This is confusing though, since Digital Ocean credit can mean like a referral, or by prepaying your account - something I do to prevent billing overages.
Hardly the point.

Using what you've rightfully obtained shouldn't be regarded with suspicion.

That seems even more hyperbolic. Are you suggesting that no service should attempt to detect fraud?
Of course not.

Are you suggesting that 100% usage implies fraud?

There's a difference between suspecting fraud from high resource usage and equating high resource usage with fraud.

The latter is what is happening, here, and its outrageous.

I can assure you we run AWS instances at 100% with no problem at all. (Well, no problem from AWS; sometimes it's caused by a software bug.)
That's not true. A proper cloud provider (AWS or Azure) would not bat an eye because the CPU is frequently pegged at 100%.
That sounds odd to me. Especially given that digitalocean is the default dynamic provider for Gitlab CI builds which _will_ run droplets at 100% CPU.
From what I understand, they’re not saying you’re not allowed to use 100% for (what their user agreements define as) legitimate uses. They’re saying several droplets suddenly created and immediately going to 100% flags them as suspicious activity for human review. Looks like after such review, they would flag them as legitimate and all would be fine, 100% CPU or not.

They’ve botched that second step though.

That doesn't make sense to me. You pay for the time you have the droplets running, so it seems kind of silly to have them sit idle for a bit before you give them work to do.
I don't work at a cloud provider, but I think the reasoning is:

It's a common pattern in malicious actors to immediately spin up several droplets and immediately peg the CPU on each one.

There are, obviously, non-malicious actors who do the same, but it's a bit like wearing a balaclava in public: Likely to raise some suspicion just because it's associated with malicious actors.

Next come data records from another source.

/-- No register write changes CMD_ERR: GSTATUS is read-only (rule R23). -/
@[simp] theorem writeReg_cmdErr (s : State) (v : Word) (r : Reg) :
    (writeReg s v r).cmdErr = s.cmdErr := by
  rcases writeReg_cases s v r with e | e | e | e <;> rw [e] <;> rfl

/-- No register write changes MSG_STATUS: it is read-only (rule R34). -/
@[simp] theorem writeReg_msgStatus (s : State) (v : Word) (r : Reg) :
    (writeReg s v r).msg.status = s.msg.status := by
  rcases writeReg_cases s v r with e | e | e | e <;> rw [e] <;> rfl

/-- Everything a step can do to CMD_ERR and MSG_STATUS: nothing, unless it is a hardware reset, a command
or an illegal command. -/
theorem step_status_cases {s t : State} (h : step s = .next t) :
    (t.cmdErr = s.cmdErr ∧ t.msg.status = s.msg.status ∧ ∀ w rest, ¬ s.WritesCmd w rest) ∨
    (∃ rest, s.host.pending = .hardReset :: rest) ∨
    (∃ i rest, s.WritesCmd (encode i) rest ∧ exec i (s.setPending rest) = .next t) ∨
    (∃ w rest, s.WritesCmd w rest ∧ (∀ i, w ≠ encode i) ∧ t = illegalCommand (s.setPending rest)) := by
  rcases step_cases h with ⟨hp, rfl⟩ | ⟨rest, hp, -⟩ | ⟨w, rest, hp, hcmd⟩ | ⟨a, rest, hp, ha, hacc⟩
  · exact .inl ⟨rfl, rfl, fun w rest hw => nomatch hp.symm.trans hw⟩
  · exact .inr (.inl ⟨rest, hp⟩)
  · rcases hcmd with ⟨i, hd, hexec⟩ | ⟨e, hd, ht⟩
    · obtain rfl := eq_encode_of_decode hd
      exact .inr (.inr (.inl ⟨i, rest, hp, hexec⟩))
    · exact .inr (.inr (.inr ⟨w, rest, hp, ne_encode_of_decode hd, ht⟩))
  · obtain ⟨herr, hmsg⟩ : t.cmdErr = s.cmdErr ∧ t.msg.status = s.msg.status := by
      rcases hacc with ⟨v, rfl⟩ | ⟨k, b, -, rfl⟩ | rfl | ⟨v, r, rfl⟩ <;> simp
    refine .inl ⟨herr, hmsg, fun w rest' hw => ?_⟩
    cases hp.symm.trans hw
    exact ha w rfl

theorem State.WritesCmd.unique {s : State} {w w' : Word} {rest rest' : List Input}
    (h : s.WritesCmd w rest) (h' : s.WritesCmd w' rest') : w = w' := by
  cases h.symm.trans h'; rfl

/-- A pending hardware reset is no write to CMD. -/
theorem State.WritesCmd.not_hardReset {s : State} {w : Word} {rest rest' : List Input}
    (h : s.WritesCmd w rest) : s.host.pending ≠ .hardReset :: rest' := fun h' =>
  nomatch h.symm.trans h'

/-! ### The statements -/

/-- Settles O45: a command clears CMD_ERR, an illegal one sets it, and no other step but a hardware reset
(assumption 12) writes it. -/
theorem cmdErrTellsLastCmdWrite : Obligations.CmdErrTellsLastCmdWrite := by
  refine ⟨rfl, fun s t h => ?_⟩
  rcases step_status_cases h with
    ⟨herr, -, hno⟩ | ⟨rest, hp⟩ | ⟨i, rest, hw, hexec⟩ | ⟨w, rest, hw, hill, rfl⟩
  · exact ⟨fun w rest hw => absurd hw (hno w rest), fun _ _ => herr⟩
  · exact ⟨fun w rest' hw => absurd hp hw.not_hardReset, fun _ hno => absurd hp (hno rest)⟩
  · refine ⟨fun w rest' hw' => ?_, fun hno => absurd hw (hno _ _)⟩
    rw [hw'.unique hw, exec_cmdErr hexec]
    exact ⟨nofun, fun hill => absurd rfl (hill i)⟩
  · refine ⟨fun w' rest' hw' => ?_, fun hno => absurd hw (hno _ _)⟩
    rw [hw'.unique hw]
    exact ⟨fun _ => hill, fun _ => rfl⟩

/-- Settles O47: of the steps that may touch MSG_STATUS, an illegal command and every command but LOCATE
and SOFT_RESET leave it; a hardware reset (assumption 12) is the third kind of step the statement names. -/
theorem msgStatusOnlyByLocate : Obligations.MsgStatusOnlyByLocate := by
  intro s t h hne
  rcases step_status_cases h with
    ⟨-, hmsg, -⟩ | ⟨rest, hp⟩ | ⟨i, rest, hw, hexec⟩ | ⟨w, rest, -, -, rfl⟩
  · exact absurd hmsg hne
  · exact ⟨rest, .inl hp⟩
  · refine ⟨rest, .inr ⟨i, hw, ?_⟩⟩
    by_contra hother
    obtain ⟨hl, hr⟩ := not_or.mp hother
    exact hne (by rw [exec_msg hexec hl hr, State.setPending_msg])
  · exact absurd rfl hne

end Machine
end Sys2Proof
end

section
/-! The status and header registers as words (rules R23, R26, R34, R37, R40): a word is built from its
fields from bit 0 upwards, and each field adds its value at its place. -/

namespace Sys2Proof.Machine

/-- The word `x` has the value `n` and no bit at or above bit `k`. -/
structure PackedBelow (k : Nat) (x : Word) (n : Nat) : Prop where
  value : x.toNat = n
  bound : n < 2 ^ k

/-- A `w`-bit number above `pos` bits takes `pos + w` bits. -/
theorem add_mul_two_pow_lt {w n pos : Nat} (v : BitVec w) (hn : n < 2 ^ pos) :
    n + v.toNat * 2 ^ pos < 2 ^ (pos + w) :=
  calc n + v.toNat * 2 ^ pos < 2 ^ pos + v.toNat * 2 ^ pos := by omega
    _ = (v.toNat + 1) * 2 ^ pos := by rw [Nat.succ_mul, Nat.add_comm]
    _ ≤ 2 ^ w * 2 ^ pos := Nat.mul_le_mul_right _ v.isLt
    _ = 2 ^ (pos + w) := by rw [← Nat.pow_add, Nat.add_comm]

theorem field_toNat {w : Nat} (v : BitVec w) {pos : Nat} (h : pos + w ≤ 32) :
    (field v pos).toNat = v.toNat * 2 ^ pos := by
  have hv : v.toNat * 2 ^ pos < 2 ^ 32 := by
    have hlt := add_mul_two_pow_lt v (Nat.two_pow_pos pos)
    have hle : 2 ^ (pos + w) ≤ 2 ^ 32 := Nat.pow_le_pow_right (by decide) h
    omega
  rw [field, BitVec.toNat_shiftLeft, BitVec.toNat_setWidth_of_le (by omega), Nat.shiftLeft_eq,
    Nat.mod_eq_of_lt hv]

theorem PackedBelow.field_zero {w : Nat} (v : BitVec w) (h : w ≤ 32) :
    PackedBelow w (field v 0) v.toNat :=
  ⟨by simpa using field_toNat v (pos := 0) (by omega), v.isLt⟩

/-- A field above all the bits of a word adds its value at its place. -/
theorem PackedBelow.or_field {k w : Nat} {x : Word} {n : Nat} (hx : PackedBelow k x n) (v : BitVec w)
    {pos : Nat} (hk : k ≤ pos) (hw : pos + w ≤ 32) :
    PackedBelow (pos + w) (x ||| field v pos) (n + v.toNat * 2 ^ pos) := by
  have hn : n < 2 ^ pos := hx.bound.trans_le (Nat.pow_le_pow_right (by decide) hk)
  refine ⟨?_, add_mul_two_pow_lt v hn⟩
  rw [BitVec.toNat_or, hx.value, field_toNat v hw, Nat.or_comm, Nat.mul_comm,
    ← Nat.two_pow_add_eq_or_of_lt hn, Nat.add_comm]

theorem gstatusWord_toNat (e : Bool) : (gstatusWord e).toNat = e.toNat := by
  simpa [gstatusWord] using (PackedBelow.field_zero (BitVec.ofBool e) (by decide)).value

theorem TlvStatus.word_toNat (t : TlvStatus) :
    t.word.toNat = t.valid.toNat + t.done.toNat * 2 + t.lfmt.code.toNat * 4 +
      t.endCause.code.toNat * 16 := by
  have h := PackedBelow.field_zero (BitVec.ofBool t.valid) (by decide)
    |>.or_field (BitVec.ofBool t.done) (pos := 1) (by decide) (by decide)
    |>.or_field t.lfmt.code (pos := 2) (by decide) (by decide)
    |>.or_field t.endCause.code (pos := 4) (by decide) (by decide)
  simpa [TlvStatus.word] using h.value

/-- Two flags in bits 0 and 1 and a cause in bits 7 to 4, as MSG_STATUS and REC_STATUS have them. -/
theorem flagsAndCause_toNat (a b : Bool) (c : BitVec 4) :
    (field (BitVec.ofBool a) 0 ||| field (BitVec.ofBool b) 1 ||| field c 4).toNat =
      a.toNat + b.toNat * 2 + c.toNat * 16 := by
  have h := PackedBelow.field_zero (BitVec.ofBool a) (by decide)
    |>.or_field (BitVec.ofBool b) (pos := 1) (by decide) (by decide)
    |>.or_field c (pos := 4) (by decide) (by decide)
  simpa using h.value

theorem MsgStatus.word_toNat (t : MsgStatus) :
    t.word.toNat = t.found.toNat + t.ran.toNat * 2 + t.nfCause.code.toNat * 16 :=
  flagsAndCause_toNat _ _ _

theorem RecStatus.word_toNat (t : RecStatus) :
    t.word.toNat = t.valid.toNat + t.done.toNat * 2 + t.endCause.code.toNat * 16 :=
  flagsAndCause_toNat _ _ _

theorem RecHdr.word_toNat (r : RecHdr) :
    r.word.toNat = r.raw.toNat + r.mb.toNat * 2 ^ 8 + r.me.toNat * 2 ^ 9 + r.cf.toNat * 2 ^ 10 +
      r.sr.toNat * 2 ^ 11 + r.il.toNat * 2 ^ 12 + r.tnf.toNat * 2 ^ 16 := by
  have h := PackedBelow.field_zero r.raw (by decide)
    |>.or_field (BitVec.ofBool r.mb) (pos := 8) (by decide) (by decide)
    |>.or_field (BitVec.ofBool r.me) (pos := 9) (by decide) (by decide)
    |>.or_field (BitVec.ofBool r.cf) (pos := 10) (by decide) (by decide)
    |>.or_field (BitVec.ofBool r.sr) (pos := 11) (by decide) (by decide)
    |>.or_field (BitVec.ofBool r.il) (pos := 12) (by decide) (by decide)
    |>.or_field r.tnf (pos := 16) (by decide) (by decide)
  simpa [RecHdr.word] using h.value

/-- Settles O43: the codes are those of the tables of R26, R202 and R203; each register's word is the sum
of its fields at their places. -/
theorem statusWordLayout : Obligations.StatusWordLayout := by
  refine ⟨by decide, by decide, by decide, fun s => ?_⟩
  exact ⟨gstatusWord_toNat _, TlvStatus.word_toNat _, MsgStatus.word_toNat _, RecStatus.word_toNat _,
    RecHdr.word_toNat _⟩

end Sys2Proof.Machine
end

section
/-! Who writes BUF, what the block reads of it, and what the walkers' commands leave alone (rules R60, R62,
R104, R105, R137, R138, R147, R188). -/

namespace Sys2Proof.Machine

/-! ### What REC_NEXT depends on -/

/-- Two record parsers stand at the same place of a walk: what a record step reads of its registers. -/
structure RecRegs.SamePlace (r r' : RecRegs) : Prop where
  cur : r.cur = r'.cur
  endOff : r.endOff = r'.endOff
  done : r.status.done = r'.status.done

/-- Two record parsers show the same cursor, results, VALID and DONE; the same END_CAUSE if `sameCause`. -/
structure RecRegs.SameOutcome (sameCause : Prop) (y y' : RecRegs) : Prop where
  cur : y.cur = y'.cur
  hdr : y.hdr = y'.hdr
  typeLen : y.typeLen = y'.typeLen
  idLen : y.idLen = y'.idLen
  payloadLen : y.payloadLen = y'.payloadLen
  roff : y.roff = y'.roff
  typeOff : y.typeOff = y'.typeOff
  idOff : y.idOff = y'.idOff
  payloadOff : y.payloadOff = y'.payloadOff
  valid : y.status.valid = y'.status.valid
  done : y.status.done = y'.status.done
  endCause : sameCause → y.status.endCause = y'.status.endCause

section
variable {r r' : RecRegs} (h : r.SamePlace r')
include h

theorem RecRegs.SamePlace.noYield :
    RecRegs.SameOutcome (r.status.endCause = r'.status.endCause) r.noYield r'.noYield := by
  constructor <;> simp [h.cur, h.done]

theorem RecRegs.SamePlace.endWith {sameCause : Prop} (c : RecCause) :
    RecRegs.SameOutcome sameCause (r.endWith c) (r'.endWith c) := by
  constructor <;> simp [h.cur]

/-- Steps 6 to 10 of rule R138, the yield among them, use the registers of the walk's place only. -/
theorem RecRegs.SamePlace.recFields (header tl il : Byte) (pl : Word) (p q e : Nat) :
    RecRegs.SameOutcome (r.status.endCause = r'.status.endCause)
      (recFields r header tl il pl p q e) (recFields r' header tl il pl p q e) := by
  unfold Machine.recFields
  dsimp only
  split_ifs
  · exact h.endWith _
  · exact h.endWith _
  · exact h.endWith _
  · constructor <;> simp
  · constructor <;> simp [h.done]

theorem RecRegs.SamePlace.recLengths (m : Memory) (p e : Nat) :
    RecRegs.SameOutcome (r.status.endCause = r'.status.endCause)
      (recLengths m r p e) (recLengths m r' p e) := by
  unfold Machine.recLengths
  dsimp only
  cases decodePayloadLength m (p + 2) e (unpackHeader (m.read p)).sr with
  | none => exact h.endWith _
  | some len =>
    dsimp only
    cases decodeIdLength m len.2 e (unpackHeader (m.read p)).il with
    | none => exact h.endWith _
    | some idLen => exact h.recFields ..

/-- Over one memory, a record step's outcome follows from the walk's place. -/
theorem RecRegs.SamePlace.recNextRegs (m : Memory) :
    RecRegs.SameOutcome (r.status.endCause = r'.status.endCause)
      (recNextRegs m r) (recNextRegs m r') := by
  unfold Machine.recNextRegs
  rw [← h.done, ← h.cur, ← h.endOff]
  split_ifs
  · exact h.noYield
  · exact h.endWith _
  · exact h.endWith _
  · exact h.recLengths ..

end

/-- Settles O40: the two steps are the same over the first state's BUF, since they start at the same place,
and the second step may be taken over that BUF, since it reads the window only. -/
theorem recNextReadsOnlyWindow : Obligations.RecNextReadsOnlyWindow := by
  intro s s' hcur hend hdone hagree
  have window : recNextRegs s'.buf s'.ndef = recNextRegs s.buf s'.ndef :=
    (recNextRegs_congr (hcur ▸ hend ▸ hagree)).symm
  have same := RecRegs.SamePlace.recNextRegs ⟨hcur, hend, hdone⟩ s.buf
  refine ⟨_, _, exec_recNext s, exec_recNext s', ?_⟩
  simp only [State.setNdef_ndef, window]
  exact ⟨same.cur, same.hdr, same.typeLen, same.idLen, same.payloadLen, same.roff, same.typeOff,
    same.idOff, same.payloadOff, same.valid, same.done, same.endCause⟩

/-! ### What a step can do to BUF -/

/-- No register write changes BUF: it lies in a space of its own (rules R60, R185). -/
@[simp] theorem writeReg_buf (s : State) (v : Word) (r : Reg) : (writeReg s v r).buf = s.buf := by
  rcases writeReg_cases s v r with e | e | e | e <;> rw [e] <;> rfl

Not sure what the materialization of that suspicion might look like -- competitors trying to crush DO's business? mass account creation or mass fraudulent logins? "mining crypto"? What I could come up felt quote-unquote legit grounds for a timed suspension but only instinctively so.
> I'd expect to be able to use the resources I bought without risk of being suspended

They weren't bought resources at the time, they were on credit. In this case a false positive for sure.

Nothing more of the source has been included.